## [THE DATA]
-- ==== Sys2Proof/Machine/Member.lean ====
section
/-! DEFINITION. Lantern membership: registration, enrolment, day sleep, hand-over, key renewal and reports (R188 to R215). -/

namespace Sys2Proof.Machine

/-! ## Registration -/

/-- R189: the card that holds an EUI-64. -/
def State.cardByEui (s : State) (eui : List Byte) : Option Nat :=
  s.listedCards.find? (fun n => decide (s.obj (0x6000 + n) 1 = eui) && !(Nat.beq (s.card n 3) 0))

/-- R189: may REGISTRATION take the value? -/
def State.registrationOk (s : State) (n v : Nat) : Bool :=
  let st := s.card n 3
  if v = 1 ∨ v = 2 then decide (st = 0) && !(Nat.beq (s.card n 1) 0) && !(s.obj (0x6000 + n) 2).isEmpty
  else if v = 3 then decide (st ≠ 0)
  else if v = 0 then decide (st = 8)
  else false

/-- R189: the objects of a report card. -/
def cardSubs : List Nat := upFrom 1 0x1A ++ upFrom 0x20 0x41

/-- R190: a lantern that holds a neighbour entry retires: LEAVE with REASON 1, whose return releases the entry; at once where its cohort's MAC
sends it nothing. What waited to be sent to it is dropped. -/
def State.retire (s : State) (n : Nat) : State :=
  let c := s.card n 5
  let s0 := { s with member := { s.member with responses := s.member.responses.filter (fun (r : Response) => !(Nat.beq r.lantern n)),
                                               outbox := s.member.outbox.filter (fun (o : OutFrame) => !(Nat.beq o.lantern n)) } }
  match s.nbFind c n with
  | none => s0
  | some i =>
    if s.nbDemoted c i || !s.rdB (Reg.MAC_STATUS c) 0 || !s.rdB (Reg.MAC_CTRL c) 1 || s.rdB (Reg.MAC_CTRL c) 2 then s0.nbLeave c i
    else s0.sendCommand n 0x16 [1]

/-- R189, R190: a REGISTRATION accepted. A retired lantern is sent LEAVE and its entry released; 0 erases the card. -/
def State.registrationApply (s : State) (n v : Nat) : State :=
  let st := s.card n 3
  if v = 1 then (s.setCard n 4 1 1).cardMove n 1 true
  else if v = 2 then (s.setCard n 4 1 2).cardMove n 2 true
  else if v = 3 then (((if Nat.ble st 8 then s.retire n else s)).setCard n 4 1 3).cardMove n 8 true
  else
    let s1 := (s.nbReleaseCard n).cardMove n 0 true
    cardSubs.foldl (fun t i => t.setObj (0x6000 + n) i (Obj.default (Obj.key (0x6000 + n) i))) s1

/-! ## Enrolment -/

/-- R3, R199: a cohort with room for a lantern: MEMBERS below LIMIT, and a neighbour entry that is the lantern's or free. -/
def State.cohortRoom (s : State) (c n : Nat) : Bool :=
  Nat.blt (s.members c) (s.objN (0x7001 + c) 2) && ((s.nbFind c n).isSome || (s.nbFree c).isSome)

/-- R199: the cohort of lowest MEMBERS / LIMIT, the lowest number on a tie. -/
def State.lowestRatio (s : State) (l : List Nat) : Option Nat :=
  l.foldl (fun (best : Option Nat) c =>
    match best with
    | none => some c
    | some b => if s.members c * s.objN (0x7001 + b) 2 < s.members b * s.objN (0x7001 + c) 2 then some c else some b) none

/-- R199: the cohort chosen for a request; a MOVE's cohort takes the place of step 2 (R203). -/
def State.chooseCohort (s : State) (n : Nat) (r : EnrolRequest) : Option Nat :=
  let pin := s.card n 6
  let heard (c : Nat) : Bool := Nat.testBit r.flags (2 + c)
  let last := match assoc? n s.member.moved with
    | some c => c
    | none => s.card n 5
  if pin ≤ 3 ∧ s.cohortRoom pin n = true then some pin
  else if Nat.testBit r.flags 0 && Nat.ble last 3 && (heard last || (assoc? n s.member.moved).isSome) && s.cohortRoom last n then some last
  else s.lowestRatio ((upFrom 0 4).filter (fun c => (heard c || Nat.beq c r.cohort) && s.cohortRoom c n))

## [ABOUT THIS TASK]
Take the entries above and return only the lines from the one with "def State.registrationOk (s" to the one with "else s0.sendCommand n 0x16 [1]", both included, unchanged.

## [SOLUTION TO THIS TASK]
def State.registrationOk (s : State) (n v : Nat) : Bool :=
  let st := s.card n 3
  if v = 1 ∨ v = 2 then decide (st = 0) && !(Nat.beq (s.card n 1) 0) && !(s.obj (0x6000 + n) 2).isEmpty
  else if v = 3 then decide (st ≠ 0)
  else if v = 0 then decide (st = 8)
  else false

/-- R189: the objects of a report card. -/
def cardSubs : List Nat := upFrom 1 0x1A ++ upFrom 0x20 0x41

/-- R190: a lantern that holds a neighbour entry retires: LEAVE with REASON 1, whose return releases the entry; at once where its cohort's MAC
sends it nothing. What waited to be sent to it is dropped. -/
def State.retire (s : State) (n : Nat) : State :=
  let c := s.card n 5
  let s0 := { s with member := { s.member with responses := s.member.responses.filter (fun (r : Response) => !(Nat.beq r.lantern n)),
                                               outbox := s.member.outbox.filter (fun (o : OutFrame) => !(Nat.beq o.lantern n)) } }
  match s.nbFind c n with
  | none => s0
  | some i =>
    if s.nbDemoted c i || !s.rdB (Reg.MAC_STATUS c) 0 || !s.rdB (Reg.MAC_CTRL c) 1 || s.rdB (Reg.MAC_CTRL c) 2 then s0.nbLeave c i
    else s0.sendCommand n 0x16 [1]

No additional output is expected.